Поскольку не все подлежащие обсуждению материалы успевали рассылать на места, приходилось кое‑что дочитывать в Москве. Вечером, в гостинице, я развернул очередную пачку. Среди разных текстов там была и глава о русском декоративно – прикладном искусстве второй половины XIX века. Превосходная, надо сказать, глава – компактная, логично организованная, мускулистая! Вот так надо писать для общих трудов, подобных нашему. Имя автора мне ничего не говорило. Утром, на очередном заседании, я высказал все хорошее, что думал об этом разделе. Когда был объявлен перерыв и все разбрелись по коридорам, ко мне подошел тот самый интеллигентного вида сотрудник, который вчера деятельно участвовал в процедуре стирания меня в порошок. Он сказал буквально следующее:
– Большое спасибо за добрые слова о моей работе. Простите за то, что я вчера говорил. Я так не думаю. Мне приказали, я не мог уклониться…
Не знаю, требуются ли здесь какие‑либо пояснения. Надо ли напоминать, что он, возможно, был членом партии и это было партийное задание? Или просто административное распределение ролей? А не сделаешь – выгоним, куда пойдешь? Словом, у меня нет ни малейшего намерения осуждать этого человека, скорей напротив. Нехорошее чувство я испытал тогда, отголосок его, вспоминая, слышу сейчас, но и тогда, и сейчас – не по отношению к нему. Вот что система и ее ретивые агенты могут сделать с человеком. А это ведь далеко не худший случай – так, скорее рутинный.
Я понимаю, что эти два эпизода – о заместительнице директора и интеллигентном сотруднике, – поставленные рядом, взывают к философствованию на тему свободы отдельного человека в тоталитарной системе. Известно, где нет свободы выбора, там нет и ответственности. Если ситуация отсутствия свободы затягивается, наступает необратимая трансформация – духовный орган ответственности вырождается и отмирает от неупражнения. Если мне память не изменяет, это, кажется, ламаркизм. В биологии идея, может, и устарела, но если посмотреть на новейшую историю освободившейся России… [38]38
Я об этом писал еще на разгоне горбачевской перестройки. Оказывается (нехорошо хвалиться, но перегибать палку стыдливости тоже не следует), в статье было нечто пророческое – ну, не пророческое, а прогностическое. Впрочем, предсказывать было нетрудно, помощь Аполлона не требовалась. См.: Шутовской колпак и фонарь Диогена // Таллинн. 1988. № 5. С. 85–91.
[Закрыть]
Однако и при тоталитарном режиме, ввиду его несовершенства, у каждого был свой сектор свободы, где кое‑что зависело от нас. Даже сама угловая величина этого сектора. И, вероятно, у каждого из нас есть за что с себя спросить. У меня – несомненно.
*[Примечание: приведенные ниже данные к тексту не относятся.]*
/-- The payload of the GATE is made of the data byte stored before and the new one (R106). -/
theorem State.OpenAt.unitStored_gatePayload (h : s.OpenAt p) (hx : (s.bufAt p).widx = 2) (v : Byte) :
    gatePayload ((s.unitStored p v).bufAt p).slots[1].val ((s.unitStored p v).bufAt p).slots[2].val = s.gateDur p v := by
  have h2 : (s.bufAt p).widx.val = 2 := by rw [hx]; rfl
  rw [State.unitStored_bufAt h.lt_bufs, AsmBuf.push_slot_self (by decide) h2, AsmBuf.push_slot_ne (by decide) (by omega),
    State.gateDur]

/-- A data byte of an open command with `n - 1` units attempts completion with `n` (R132). -/
theorem dataByte_attempts (hw : s.cfg.wellFormed = true) (ho : s.OpenAt p) {n : Nat}
    (hn : (s.bufAt p).widx.val + 1 = n) : dataByte v s = attemptCompletion p n s.now (s.unitStored p v) :=
  hn ▸ dataByte_open hw ho.valid ho.found ho.busy

/-- Without an open command on the latched channel a data byte is stray (R132). -/
theorem dataByte_of_not_open (hw : s.cfg.wellFormed = true) (h : ¬∃ p, s.OpenAt p) : dataByte v s = .next s := by
  refine dataByte_stray hw ?_
  by_cases hv : s.curValid = true
  · cases hl : lookup s.cfg s.cur with
    | none => exact .inr (.inl rfl)
    | some p => exact .inr (.inr ⟨p, rfl, by_contra fun hx => h ⟨p, hv, hl, hx⟩⟩)
  · exact .inl (Bool.eq_false_iff.mpr hv)

/-- A data byte that completes no frame is stored (R132, R134). -/
theorem dataByte_stores (hw : s.cfg.wellFormed = true) (ho : s.OpenAt p)
    (hk : completedKind (s.bufAt p).slots[0].tag ((s.bufAt p).widx.val + 1) = none) :
    dataByte v s = .next (s.setBuf p ((s.bufAt p).push (wrapIndex ((s.bufAt p).widx.val + 1)) v)) := by
  rw [dataByte_attempts hw ho rfl, attemptCompletion_keep (by rwa [ho.unitStored_tag]),
    State.unitStored_setWidx ho.lt_bufs]

/-- The data byte of a NOTE completes it (R134, R180). -/
theorem dataByte_note (hw : s.cfg.wellFormed = true) (ho : s.OpenAt p)
    (ht : (s.bufAt p).slots[0].tag = .note) (hx : (s.bufAt p).widx = 1) : dataByte v s = .next (s.noteDone p v) := by
  rw [dataByte_attempts hw ho (n := 2) (by rw [hx]; rfl),
    attemptCompletion_note (ho.found_unitStored v) (by rwa [ho.unitStored_tag]), ho.unitStored_slot_one hx]
  exact congrArg (fun t : State => Host.Outcome.next (((t.emit (.callNote s.cur v)).setRec p
    { s.recAt p with noteValue := v }).driveDuty (s.cfg.entry p).pwm (dutyOf (s.cfg.entry p) v)))
    (State.unitStored_setWidx ho.lt_bufs v 0)

/-- The second data byte of a GATE completes it when its window fits (R134, R181). -/
theorem dataByte_gate {e : Time} (hw : s.cfg.wellFormed = true) (ho : s.OpenAt p)
    (ht : (s.bufAt p).slots[0].tag = .gate) (hx : (s.bufAt p).widx = 2) (he : gateEndOf s.now (s.gateDur p v) = some e) :
    dataByte v s = .next (s.gateDone p v e) := by
  have hd := ho.unitStored_gatePayload hx v
  rw [dataByte_attempts hw ho (n := 3) (by rw [hx]; rfl),
    attemptCompletion_gate (ho.found_unitStored v) (by rwa [ho.unitStored_tag]) (by rwa [hd]), hd]
  exact congrArg (fun t : State => Host.Outcome.next ((t.emit (.callGate s.cur (s.gateDur p v))).setRec p
    { s.recAt p with gateStart := s.now, gateEnd := e, gateState := .notStarted }))
    (State.unitStored_setWidx ho.lt_bufs v 0)

/-- The second data byte of a GATE is refused when its window does not fit (R185(d), U1). -/
theorem dataByte_overflow (hw : s.cfg.wellFormed = true) (ho : s.OpenAt p)
    (ht : (s.bufAt p).slots[0].tag = .gate) (hx : (s.bufAt p).widx = 2) (he : gateEndOf s.now (s.gateDur p v) = none) :
    dataByte v s = .refused .timestampOverflow := by
  rw [dataByte_attempts hw ho (n := 3) (by rw [hx]; rfl),
    attemptCompletion_overflow (ho.found_unitStored v) (by rwa [ho.unitStored_tag])
      (by rwa [ho.unitStored_gatePayload hx])]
…Еще одна маленькая хитрость.
Все дела, связанные с «Историей искусства народов СССР», никак не оплачивались. Никаких гонораров. И это было хорошо.
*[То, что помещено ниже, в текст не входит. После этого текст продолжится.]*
-- ==== Sys2Proof/Machine/Operands.lean ====
section
/-! DEFINITION. The operand forms of the host commands and the codes of section 11.2 and 11.5: which byte stands
for which source, mode, policy, state and notice, and the ranges of the configuration image (R168, R180, R182). -/

namespace Sys2Proof.Machine

/-! ### Argument codes (R180) -/

/-- R180: 0 CAPTURE, 1 HOST. -/
def sourceOf (b : Byte) : Option Source :=
  if b = 0 then some .capture else if b = 1 then some .host else none

/-- R180: 0 IMMEDIATE, 1 ON_MARK. -/
def pubStartOf (b : Byte) : Option PubStart :=
  if b = 0 then some .immediate else if b = 1 then some .onMark else none

/-- R180: 0 FILL, 1 SKIP, 2 STALL. -/
def policyOf (b : Byte) : Option GapPolicy :=
  if b = 0 then some .fill else if b = 1 then some .skip else if b = 2 then some .stall else none

/-- R180: 0 LIVE, 1 HISTORY. -/
def subStartOf (b : Byte) : Option SubStart :=
  if b = 0 then some .live else if b = 1 then some .history else none

/-- R47, R127: an argument byte that names an address 1..62. -/
def isAddress (b : Byte) : Bool := decide (1 ≤ b.toNat ∧ b.toNat ≤ 62)

/-! ### State codes (section 11.2) -/

/-- Code of a source. -/
def Source.code : Source → Byte
  | .capture => 0
  | .host => 1

/-- Code of a publication start mode. -/
def PubStart.code : PubStart → Byte
  | .immediate => 0
  | .onMark => 1

/-- Code of a gap policy. -/
def GapPolicy.code : GapPolicy → Byte
  | .fill => 0
  | .skip => 1
  | .stall => 2

/-- Code of a subscription start mode. -/
def SubStart.code : SubStart → Byte
  | .live => 0
  | .history => 1

/-- Code of a line state. -/
def LineState.code : LineState → Byte
  | .unconfigured => 0
  | .offline => 1
  | .listening => 2
  | .active => 3
  | .departing => 4
  | .mute _ => 5

/-- Code of the mute cause of a line state, 0 outside MUTE (R145). -/
def LineState.causeCode : LineState → Byte
  | .mute .conflict => 1
  | .mute .lineFault => 2
  | _ => 0

/-- Code of a start cause. -/
def StartCause.code : StartCause → Byte
  | .power => 1
  | .pin => 2
  | .command => 3

/-- Code of a publication state; NONE is 0. -/
def PubState.code : PubState → Byte
  | .armed => 1
  | .running => 2
  | .closing => 3

/-- Code of a subscription state. -/
def SubState.code : SubState → Byte
  | .waiting => 0
  | .running => 1
  | .stalled => 2
  | .orphaned => 3

/-- Code of a repair machine state. -/
def RepairState.code : RepairState → Byte
  | .idle => 0
  | .delay => 1
  | .asking => 2
  | .answer => 3
  | .halted => 4
  | .parked => 5

/-- Code of a roster entry state. -/
def PeerState.code : PeerState → Byte
  | .unknown => 0
  | .present => 1
  | .silent => 2
  | .gone => 3
  | .self => 4

/-- Code of a last-mark source; none is 0. -/
def MarkSource.code : MarkSource → Byte
  | .own => 1
  | .peer => 2
  | .join => 3

/-- Kind code of a notice (R182). -/
def NoticeKind.code : NoticeKind → Byte
  | .streamReady => 0x01
  | .streamLoss => 0x02
  | .streamStalled => 0x03
  | .streamResync => 0x04
  | .streamOrphaned => 0x05
  | .pubOverrun => 0x10
  | .pubClosed => 0x11
  | .markAdopted => 0x20
  | .markGap => 0x21
  | .markStale => 0x22
  | .markFailed => 0x23
  | .peerJoined => 0x30
  | .peerSilent => 0x31
  | .peerGone => 0x32
  | .peerRestarted => 0x33
  | .lineState => 0x40
  | .addressConflict => 0x41
  | .noticeOverflow => 0x7F

/-- The object byte of a notice record, 0 for none (R182). -/
def NoticeObject.byte : NoticeObject → Byte
  | .none => 0
  | .sub h => byteOf h.val
  | .stream n => byteOf n.val
  | .address a => a.setWidth 8

end Sys2Proof.Machine

namespace Sys2Proof

/-- R168: every field of the image lies in its range. -/
def Image.inRange (c : Image) : Bool :=
  Machine.isAddress c.address && decide (c.rateCode.toNat ≤ 3) && decide (1 ≤ c.presence.toNat)
    && decide (1 ≤ c.askBase.toNat) && decide (1 ≤ c.answerWait.toNat)
    && decide (1 ≤ c.attempts.toNat ∧ c.attempts.toNat ≤ 7) && decide (c.pinEdge.toNat ≤ 2)
    && decide (c.interval.toNat ≤ 60000)

/-- Kind code of a parcel (R179). -/
def Body.kindCode : Body → Byte
  | .hello _ => 1
  | .mark _ => 2
  | .data _ => 3
  | .ask _ => 4
  | .gone _ => 5

/-! ### Configured periods -/

/-- R74: the ask delay, in microseconds. -/
def Image.askDelayMicros (c : Image) : Nat :=
  c.askBase.toNat * 100 + c.address.toNat * (c.stagger.toNat * 10)

/-- R74: the answer wait, in microseconds. -/
def Image.answerWaitMicros (c : Image) : Nat := c.answerWait.toNat * 1000

/-- R123: the presence period, in microseconds. -/
def Image.presenceMicros (c : Image) : Nat := c.presence.toNat * 10000

/-- R148: the listen span, in microseconds. -/
def Image.listenSpanMicros (c : Image) : Nat := 3 * c.presenceMicros

/-- R102: the mark interval timer as it is started or restarted: it never runs with the mark interval 0. -/
def Image.intervalStart (c : Image) : Machine.Timer :=
  if c.interval = 0 then .stopped else .running (c.interval.toNat * 1000)

/-- R145: the bit time, in microseconds. -/
def Image.bitTimeMicros (c : Image) : Nat :=
  if c.rateCode = 0 then 8 else if c.rateCode = 1 then 4 else if c.rateCode = 2 then 2 else 1

/-- R101: an edge in the configured direction. -/
def Image.edgeMatches (c : Image) (e : Edge) : Bool :=
  match e with
  | .rising => decide (c.pinEdge = 1)
  | .falling => decide (c.pinEdge = 2)

end Sys2Proof
end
Это было хорошо, поскольку удобно вписывалось в плановые рамки преподавательской работы. Не знаю, как сейчас, а в советском высшем учебном заведении царил продуманный плановый порядок. Если, скажем, ты старший преподаватель, то ты должен выработать, к примеру, 1400 часов в год. Если доцент – 1200. Из них половину составляет академическая нагрузка – лекции, консультации, экзамены, руководство чужой научной работой – курсовые сочинения студентов, диссертации аспирантов и докторантов. Другая половина – твоя собственная научная работа, за которую (внимание!) в случае публикации ты гонорар получать не должен, так как она оплачена твоей зарплатой. Такая работа называется плановой: ты ее заранее вписываешь в официальный план и затем, в конце года, отчитываешься за ее выполнение. Измерение научной продукции требовало количественного выражения и потому не могло учитывать качество. Наука, измеренная в часах, выглядела так: один авторский лист ученого текста стоит, скажем, 200 часов. Конечно, находились умники, которые упоминали гениальные научные открытия, изложенные в коротких текстах. Но эти рассуждения только запутывали дело.
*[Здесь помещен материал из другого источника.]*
-- ==== Sys2Proof/Machine/Capture.lean ====
section
/-! DEFINITION. The capture unit (spec/03): the samples of a frame (R33), the builders at a frame arrival (R35, R38,
R39) and the capture unit's part of a mark adoption (R14, R41). -/

namespace Sys2Proof.Machine

open Sys2Proof

/-- R37: a builder as it is created. -/
def Builder.empty : Builder := ⟨0, 0, [], none⟩

/-- R39: the restart of a builder; the decimation phase is not touched. -/
def Builder.restart (b : Builder) : Builder := { b with collected := 0, samples := [], stamps := none }

/-- R33: the sample of a channel. The first bit sampled is the most significant of the 128, and word 0 is
channel 0. -/
def frameSample (bits : BitVec 128) (channel : Nat) : Sample := bits.extractLsb' (112 - 16 * channel) 16

/-- R38: the samples a mask takes from a frame, lowest channel first. -/
def maskedSamples (mask : Byte) (bits : BitVec 128) : List Sample := (channels mask).map (frameSample bits)

/-- R38, steps 1 and 2: a builder handles a frame with its offset. -/
def Builder.offer (b : Builder) (mask : Byte) (d : Nat) (m : MarkNo) (offset : Word16) (bits : BitVec 128) : Builder :=
  let phase := if b.phase + 1 < d then b.phase + 1 else 0
  if b.phase = 0 then
    { phase := phase
      collected := b.collected + 1
      samples := b.samples ++ maskedSamples mask bits
      stamps := if b.collected = 0 then some (m, offset) else b.stamps }
  else { b with phase := phase }

/-- R39, R41: the content a builder asks to have sealed. -/
def Builder.content (b : Builder) (short : Bool) : SealContent :=
  match b.stamps with
  | some (m, f) => ⟨m, f, b.collected, short, false, b.samples⟩
  | none => ⟨0, 0, b.collected, short, false, b.samples⟩

/-- Replaces the builder of a publication. -/
def State.setBuilder (s : State) (n : StreamNo) (b : Builder) : State :=
  s.modPub n fun p => { p with builder := some b }

/-- R39, R41: a builder seals what it holds, full or short, and restarts empty. -/
def State.sealBuilder (s : State) (n : StreamNo) (b : Builder) (short : Bool) : State :=
  (s.captureSeal n (b.content short)).setBuilder n b.restart

/-- R38: the builder of one stream number handles a frame. -/
def State.frameAt (offset : Word16) (bits : BitVec 128) (s : State) (n : StreamNo) : State :=
  match s.pub n with
  | some p =>
    match p.state, p.source, p.builder with
    | .running, .capture, some b =>
      let b' := b.offer p.mask p.d s.markNo offset bits
      if p.k ≤ b'.collected then s.sealBuilder n b' false else s.setBuilder n b'
    | _, _, _ => s
  | none => s

/-- R35: F is increased by one, and stays at 65535. -/
def nextOffset (f : Word16) : Word16 := satInc f

/-- R35, R38: a frame arrives. -/
def State.frame (s : State) (bits : BitVec 128) : State :=
  let t := allStreams.foldl (State.frameAt s.frameOffset bits) s
  { t with frameOffset := nextOffset s.frameOffset }

/-! ### A mark adoption -/

/-- R41, step 1: the short seal of one stream number. -/
def State.shortSeal (s : State) (n : StreamNo) : State :=
  match s.pub n with
  | some p =>
    match p.state, p.source, p.builder with
    | .running, .capture, some b => if 1 ≤ b.collected then s.sealBuilder n b true else s
    | _, _, _ => s
  | none => s

/-- R41, steps 3 and 4: the phase of the builder becomes 0, and ARMED becomes RUNNING (R14). -/
def Pub.adopt (p : Pub) : Pub :=
  { p with
    state := if p.state = .armed then .running else p.state
    builder := p.builder.map fun b => { b with phase := 0 } }

/-- R41: the capture unit's part of an adoption. -/
def State.captureAdopt (s : State) : State :=
  let t := allStreams.foldl State.shortSeal s
  allStreams.foldl (fun u n => u.modPub n Pub.adopt) { t with frameOffset := 0 }

end Sys2Proof.Machine
end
Естественно, если ты нормальный человек, ты не станешь вставлять в план работу, за которую можно получить гонорар. Следовательно, плановая работа – это работа гонорарно безнадежная, никто тебе за нее платить не будет. Если выразиться более резко – ломаного гроша не даст. Известны были и другие способы заполнения научной нагрузки, но их мы сейчас обсуждать не будем. Мое разностороннее участие в издании «Истории искусства народов СССР» было постоянной плановой работой. Хватило на добрый десяток лет.
* * *
* * *
Тайное влечение к теоретизированию никогда меня не покидало. К тому же я с самого начала стал читать курс эстетики – марксистско – ленинской, понятное дело, другой в пятидесятые годы и быть не могло. Следовательно, я должен был следить за событиями в этой области – и эта обязанность не была мне в тягость. Напротив, меня манили владения королевы Квинтэссенции с их темными ущельями и сверкающими ледяными пиками. Во второй половине пятидесятых годов стало возможным некоторое движение эстетической мысли. Еще совсем недавно она демонстрировала признаки клинической смерти.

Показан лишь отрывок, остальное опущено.